▸ Exercise description
Set down exactly, from the records below, the line with "primary or not. -/" through the line with "def dirtied (s", and nothing else.

▸ Dataset records
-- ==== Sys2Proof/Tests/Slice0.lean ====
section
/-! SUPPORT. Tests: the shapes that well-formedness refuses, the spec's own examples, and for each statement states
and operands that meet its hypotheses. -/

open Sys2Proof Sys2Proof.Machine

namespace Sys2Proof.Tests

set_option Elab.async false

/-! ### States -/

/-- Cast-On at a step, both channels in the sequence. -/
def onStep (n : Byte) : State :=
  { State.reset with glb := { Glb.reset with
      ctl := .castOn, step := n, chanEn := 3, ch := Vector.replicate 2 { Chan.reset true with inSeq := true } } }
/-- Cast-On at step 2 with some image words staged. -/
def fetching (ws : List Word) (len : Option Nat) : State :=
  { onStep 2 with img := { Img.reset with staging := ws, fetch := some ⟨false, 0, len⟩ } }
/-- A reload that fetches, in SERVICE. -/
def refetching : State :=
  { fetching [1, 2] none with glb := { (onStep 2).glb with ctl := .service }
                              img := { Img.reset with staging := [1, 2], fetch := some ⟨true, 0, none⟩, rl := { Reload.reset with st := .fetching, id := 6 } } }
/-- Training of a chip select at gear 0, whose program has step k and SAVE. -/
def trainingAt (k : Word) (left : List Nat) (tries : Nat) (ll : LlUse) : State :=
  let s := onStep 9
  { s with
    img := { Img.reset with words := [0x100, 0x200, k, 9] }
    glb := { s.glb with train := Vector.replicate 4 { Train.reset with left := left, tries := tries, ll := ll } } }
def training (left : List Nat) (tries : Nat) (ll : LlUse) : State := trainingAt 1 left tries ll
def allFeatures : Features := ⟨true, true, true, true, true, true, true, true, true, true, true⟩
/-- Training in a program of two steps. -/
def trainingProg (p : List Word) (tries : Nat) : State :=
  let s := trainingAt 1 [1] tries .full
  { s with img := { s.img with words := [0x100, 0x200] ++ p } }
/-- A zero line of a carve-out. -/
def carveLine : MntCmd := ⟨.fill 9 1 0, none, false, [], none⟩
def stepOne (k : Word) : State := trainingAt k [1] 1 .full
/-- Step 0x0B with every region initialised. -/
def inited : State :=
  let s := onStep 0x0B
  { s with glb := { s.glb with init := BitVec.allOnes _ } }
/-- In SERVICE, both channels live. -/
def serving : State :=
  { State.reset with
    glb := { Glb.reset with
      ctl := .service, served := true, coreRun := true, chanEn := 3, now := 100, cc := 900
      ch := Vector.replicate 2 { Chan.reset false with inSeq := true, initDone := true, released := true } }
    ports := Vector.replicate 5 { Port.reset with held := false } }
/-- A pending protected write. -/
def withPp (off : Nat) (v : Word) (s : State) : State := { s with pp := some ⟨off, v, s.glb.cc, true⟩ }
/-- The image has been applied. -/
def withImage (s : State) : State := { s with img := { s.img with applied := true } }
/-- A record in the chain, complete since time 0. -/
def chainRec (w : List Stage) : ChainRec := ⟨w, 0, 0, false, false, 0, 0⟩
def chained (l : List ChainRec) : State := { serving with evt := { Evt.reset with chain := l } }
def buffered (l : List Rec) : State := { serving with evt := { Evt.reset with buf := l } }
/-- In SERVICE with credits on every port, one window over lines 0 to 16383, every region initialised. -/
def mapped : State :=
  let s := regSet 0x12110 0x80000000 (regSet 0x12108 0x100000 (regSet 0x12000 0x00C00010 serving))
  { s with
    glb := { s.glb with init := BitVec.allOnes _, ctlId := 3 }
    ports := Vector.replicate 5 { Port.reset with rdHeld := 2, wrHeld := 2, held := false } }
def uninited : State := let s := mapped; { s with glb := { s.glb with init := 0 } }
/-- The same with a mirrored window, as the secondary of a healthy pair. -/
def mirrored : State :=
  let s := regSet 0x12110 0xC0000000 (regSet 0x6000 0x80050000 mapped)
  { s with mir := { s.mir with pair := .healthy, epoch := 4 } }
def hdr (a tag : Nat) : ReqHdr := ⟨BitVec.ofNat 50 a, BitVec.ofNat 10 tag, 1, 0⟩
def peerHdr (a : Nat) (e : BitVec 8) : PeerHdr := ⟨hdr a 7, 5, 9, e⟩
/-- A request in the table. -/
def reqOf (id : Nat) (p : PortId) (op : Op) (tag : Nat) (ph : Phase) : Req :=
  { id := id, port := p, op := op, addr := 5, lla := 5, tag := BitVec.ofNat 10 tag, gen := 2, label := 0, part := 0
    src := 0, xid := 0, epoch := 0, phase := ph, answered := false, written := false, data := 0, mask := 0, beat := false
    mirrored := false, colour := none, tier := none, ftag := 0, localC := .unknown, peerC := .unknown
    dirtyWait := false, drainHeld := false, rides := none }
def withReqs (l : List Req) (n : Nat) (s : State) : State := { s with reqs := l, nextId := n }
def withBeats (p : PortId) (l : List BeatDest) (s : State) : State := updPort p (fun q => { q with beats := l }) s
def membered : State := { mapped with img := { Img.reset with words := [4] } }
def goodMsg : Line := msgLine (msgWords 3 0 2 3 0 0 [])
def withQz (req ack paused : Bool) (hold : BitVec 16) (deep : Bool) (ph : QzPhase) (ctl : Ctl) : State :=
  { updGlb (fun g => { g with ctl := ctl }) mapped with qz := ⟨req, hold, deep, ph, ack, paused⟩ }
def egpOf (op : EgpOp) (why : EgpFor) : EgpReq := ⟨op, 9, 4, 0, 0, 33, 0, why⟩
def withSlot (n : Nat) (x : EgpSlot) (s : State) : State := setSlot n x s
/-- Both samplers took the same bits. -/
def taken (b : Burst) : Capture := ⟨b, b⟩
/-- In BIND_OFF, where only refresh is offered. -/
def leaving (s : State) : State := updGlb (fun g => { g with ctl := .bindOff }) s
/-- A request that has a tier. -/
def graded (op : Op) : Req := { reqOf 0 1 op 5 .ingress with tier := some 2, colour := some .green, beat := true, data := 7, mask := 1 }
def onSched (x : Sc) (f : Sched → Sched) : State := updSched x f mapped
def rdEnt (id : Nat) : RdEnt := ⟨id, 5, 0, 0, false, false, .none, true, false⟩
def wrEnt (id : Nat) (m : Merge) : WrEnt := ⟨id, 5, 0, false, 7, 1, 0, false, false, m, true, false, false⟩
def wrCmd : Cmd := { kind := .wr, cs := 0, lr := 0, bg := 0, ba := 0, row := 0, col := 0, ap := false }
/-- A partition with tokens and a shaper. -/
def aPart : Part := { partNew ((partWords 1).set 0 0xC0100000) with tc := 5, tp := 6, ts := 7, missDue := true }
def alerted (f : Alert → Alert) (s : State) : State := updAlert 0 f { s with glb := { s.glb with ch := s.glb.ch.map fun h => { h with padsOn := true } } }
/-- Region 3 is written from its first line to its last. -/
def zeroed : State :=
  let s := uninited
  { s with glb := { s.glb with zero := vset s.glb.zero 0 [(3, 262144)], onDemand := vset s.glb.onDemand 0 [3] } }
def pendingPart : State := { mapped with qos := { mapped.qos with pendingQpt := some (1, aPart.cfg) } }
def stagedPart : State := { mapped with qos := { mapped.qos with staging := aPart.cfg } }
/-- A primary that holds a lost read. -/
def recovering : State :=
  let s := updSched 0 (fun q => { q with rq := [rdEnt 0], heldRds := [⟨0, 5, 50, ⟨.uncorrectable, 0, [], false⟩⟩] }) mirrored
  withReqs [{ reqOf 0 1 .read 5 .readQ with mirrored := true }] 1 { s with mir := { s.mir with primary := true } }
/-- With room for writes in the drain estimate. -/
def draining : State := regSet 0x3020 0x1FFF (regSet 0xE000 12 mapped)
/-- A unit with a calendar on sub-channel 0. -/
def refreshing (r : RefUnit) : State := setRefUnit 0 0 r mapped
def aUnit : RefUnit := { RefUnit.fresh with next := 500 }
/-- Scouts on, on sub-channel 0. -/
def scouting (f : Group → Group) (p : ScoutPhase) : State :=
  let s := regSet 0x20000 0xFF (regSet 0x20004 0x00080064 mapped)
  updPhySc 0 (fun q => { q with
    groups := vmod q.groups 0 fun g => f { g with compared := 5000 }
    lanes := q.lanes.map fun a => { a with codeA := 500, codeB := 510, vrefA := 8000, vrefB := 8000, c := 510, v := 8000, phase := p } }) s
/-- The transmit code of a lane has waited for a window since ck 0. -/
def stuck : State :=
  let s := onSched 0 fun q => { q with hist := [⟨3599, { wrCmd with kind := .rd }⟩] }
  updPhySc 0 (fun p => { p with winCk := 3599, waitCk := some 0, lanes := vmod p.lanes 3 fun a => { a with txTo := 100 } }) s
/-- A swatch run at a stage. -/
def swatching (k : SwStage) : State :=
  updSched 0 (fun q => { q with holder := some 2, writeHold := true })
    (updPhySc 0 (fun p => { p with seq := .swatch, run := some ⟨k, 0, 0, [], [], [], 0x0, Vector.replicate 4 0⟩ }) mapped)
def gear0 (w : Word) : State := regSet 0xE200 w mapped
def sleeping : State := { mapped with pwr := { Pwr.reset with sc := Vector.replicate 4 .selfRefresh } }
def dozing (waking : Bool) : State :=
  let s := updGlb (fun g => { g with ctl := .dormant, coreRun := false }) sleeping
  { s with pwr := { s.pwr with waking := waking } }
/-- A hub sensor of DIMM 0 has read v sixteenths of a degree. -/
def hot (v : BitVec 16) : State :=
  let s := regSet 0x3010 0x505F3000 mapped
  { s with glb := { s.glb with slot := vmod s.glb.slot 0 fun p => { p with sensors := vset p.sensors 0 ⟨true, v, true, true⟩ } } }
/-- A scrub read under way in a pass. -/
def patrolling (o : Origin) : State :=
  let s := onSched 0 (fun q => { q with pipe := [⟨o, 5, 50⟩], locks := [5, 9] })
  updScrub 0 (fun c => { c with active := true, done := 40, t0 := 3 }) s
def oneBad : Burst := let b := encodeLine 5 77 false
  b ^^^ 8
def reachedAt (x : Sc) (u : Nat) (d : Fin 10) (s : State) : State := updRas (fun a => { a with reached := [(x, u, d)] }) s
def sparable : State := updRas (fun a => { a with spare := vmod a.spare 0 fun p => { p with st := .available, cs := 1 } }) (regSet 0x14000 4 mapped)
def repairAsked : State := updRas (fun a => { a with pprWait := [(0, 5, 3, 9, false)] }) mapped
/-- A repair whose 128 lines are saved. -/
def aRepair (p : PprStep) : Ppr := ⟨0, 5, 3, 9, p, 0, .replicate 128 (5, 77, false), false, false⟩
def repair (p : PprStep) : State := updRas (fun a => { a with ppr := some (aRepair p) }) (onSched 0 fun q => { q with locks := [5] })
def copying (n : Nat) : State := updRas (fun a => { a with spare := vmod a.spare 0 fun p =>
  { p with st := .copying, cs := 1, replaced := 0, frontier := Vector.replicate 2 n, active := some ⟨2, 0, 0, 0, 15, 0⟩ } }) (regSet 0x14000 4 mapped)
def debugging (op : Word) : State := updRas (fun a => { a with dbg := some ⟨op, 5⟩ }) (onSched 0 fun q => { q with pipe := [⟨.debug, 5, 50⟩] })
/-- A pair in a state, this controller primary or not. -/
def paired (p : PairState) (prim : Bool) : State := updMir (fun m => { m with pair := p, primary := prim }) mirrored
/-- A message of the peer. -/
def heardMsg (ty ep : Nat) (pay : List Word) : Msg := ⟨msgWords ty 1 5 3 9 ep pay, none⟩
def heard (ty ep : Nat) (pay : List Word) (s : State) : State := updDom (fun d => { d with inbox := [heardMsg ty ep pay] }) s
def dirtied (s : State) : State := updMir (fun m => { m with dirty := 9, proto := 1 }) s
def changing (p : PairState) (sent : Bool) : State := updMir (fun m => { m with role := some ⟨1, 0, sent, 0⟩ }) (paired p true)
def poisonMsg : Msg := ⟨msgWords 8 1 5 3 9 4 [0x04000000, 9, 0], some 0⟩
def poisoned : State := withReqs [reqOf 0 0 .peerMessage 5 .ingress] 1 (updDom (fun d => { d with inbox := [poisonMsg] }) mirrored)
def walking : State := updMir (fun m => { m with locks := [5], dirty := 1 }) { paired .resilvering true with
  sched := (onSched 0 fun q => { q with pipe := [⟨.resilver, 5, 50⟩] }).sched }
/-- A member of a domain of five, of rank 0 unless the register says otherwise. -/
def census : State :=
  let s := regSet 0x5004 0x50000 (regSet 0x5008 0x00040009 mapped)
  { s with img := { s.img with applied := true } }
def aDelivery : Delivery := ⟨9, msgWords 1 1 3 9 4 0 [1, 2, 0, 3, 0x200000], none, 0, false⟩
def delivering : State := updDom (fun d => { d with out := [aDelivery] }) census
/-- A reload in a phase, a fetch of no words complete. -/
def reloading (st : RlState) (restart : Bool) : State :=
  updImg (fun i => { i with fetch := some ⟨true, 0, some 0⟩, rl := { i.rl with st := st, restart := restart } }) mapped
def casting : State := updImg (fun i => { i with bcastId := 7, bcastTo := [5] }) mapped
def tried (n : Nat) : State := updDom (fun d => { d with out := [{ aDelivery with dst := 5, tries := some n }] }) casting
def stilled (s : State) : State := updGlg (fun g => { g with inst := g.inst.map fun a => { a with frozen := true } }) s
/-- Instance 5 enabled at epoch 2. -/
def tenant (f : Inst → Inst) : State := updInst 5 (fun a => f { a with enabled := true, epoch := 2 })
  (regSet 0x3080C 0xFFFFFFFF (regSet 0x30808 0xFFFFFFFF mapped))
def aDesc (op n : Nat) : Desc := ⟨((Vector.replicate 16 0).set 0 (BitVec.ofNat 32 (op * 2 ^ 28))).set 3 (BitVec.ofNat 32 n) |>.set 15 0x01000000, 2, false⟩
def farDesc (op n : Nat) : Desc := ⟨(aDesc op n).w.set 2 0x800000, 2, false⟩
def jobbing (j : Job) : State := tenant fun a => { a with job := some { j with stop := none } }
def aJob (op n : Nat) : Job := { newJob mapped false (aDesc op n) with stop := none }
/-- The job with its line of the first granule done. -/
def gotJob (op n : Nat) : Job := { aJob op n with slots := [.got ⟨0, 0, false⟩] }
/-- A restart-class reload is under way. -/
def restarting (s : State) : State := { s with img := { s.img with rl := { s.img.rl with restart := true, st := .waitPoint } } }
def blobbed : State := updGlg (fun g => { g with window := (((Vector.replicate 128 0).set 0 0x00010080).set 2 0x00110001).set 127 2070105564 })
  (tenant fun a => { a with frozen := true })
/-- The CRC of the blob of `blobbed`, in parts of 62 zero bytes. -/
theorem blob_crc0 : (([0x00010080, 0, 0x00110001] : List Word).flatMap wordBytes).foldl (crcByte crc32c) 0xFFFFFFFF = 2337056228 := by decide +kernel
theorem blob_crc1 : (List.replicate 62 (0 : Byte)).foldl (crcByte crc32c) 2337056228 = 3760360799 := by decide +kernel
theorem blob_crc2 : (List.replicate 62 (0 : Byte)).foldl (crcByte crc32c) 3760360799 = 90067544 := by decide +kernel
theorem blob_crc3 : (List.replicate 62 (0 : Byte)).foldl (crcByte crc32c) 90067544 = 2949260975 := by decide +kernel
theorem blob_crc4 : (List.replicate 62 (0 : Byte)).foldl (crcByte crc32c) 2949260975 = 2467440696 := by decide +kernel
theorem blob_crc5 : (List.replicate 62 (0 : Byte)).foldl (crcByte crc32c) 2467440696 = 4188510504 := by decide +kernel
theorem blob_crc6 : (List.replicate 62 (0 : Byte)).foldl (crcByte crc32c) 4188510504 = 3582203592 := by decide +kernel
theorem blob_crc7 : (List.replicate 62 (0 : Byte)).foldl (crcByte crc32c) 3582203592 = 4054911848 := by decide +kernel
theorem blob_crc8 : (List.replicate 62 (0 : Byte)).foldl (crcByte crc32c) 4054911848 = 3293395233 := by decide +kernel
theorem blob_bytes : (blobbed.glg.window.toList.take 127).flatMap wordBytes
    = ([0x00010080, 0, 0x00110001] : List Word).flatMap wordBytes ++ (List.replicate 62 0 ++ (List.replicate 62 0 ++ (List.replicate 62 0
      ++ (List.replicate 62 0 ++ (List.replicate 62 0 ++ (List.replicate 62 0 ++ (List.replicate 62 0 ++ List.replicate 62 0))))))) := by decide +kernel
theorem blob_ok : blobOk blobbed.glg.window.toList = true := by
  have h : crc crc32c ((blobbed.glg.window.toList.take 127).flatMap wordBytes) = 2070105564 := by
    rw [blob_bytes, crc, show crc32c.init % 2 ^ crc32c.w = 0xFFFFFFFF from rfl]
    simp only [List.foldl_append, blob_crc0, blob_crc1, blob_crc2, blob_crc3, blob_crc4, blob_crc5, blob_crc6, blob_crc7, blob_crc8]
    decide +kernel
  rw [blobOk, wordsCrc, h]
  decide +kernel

▸ Response to the task
/-- A pair in a state, this controller primary or not. -/
def paired (p : PairState) (prim : Bool) : State := updMir (fun m => { m with pair := p, primary := prim }) mirrored
/-- A message of the peer. -/
def heardMsg (ty ep : Nat) (pay : List Word) : Msg := ⟨msgWords ty 1 5 3 9 ep pay, none⟩
def heard (ty ep : Nat) (pay : List Word) (s : State) : State := updDom (fun d => { d with inbox := [heardMsg ty ep pay] }) s
def dirtied (s : State) : State := updMir (fun m => { m with dirty := 9, proto := 1 }) s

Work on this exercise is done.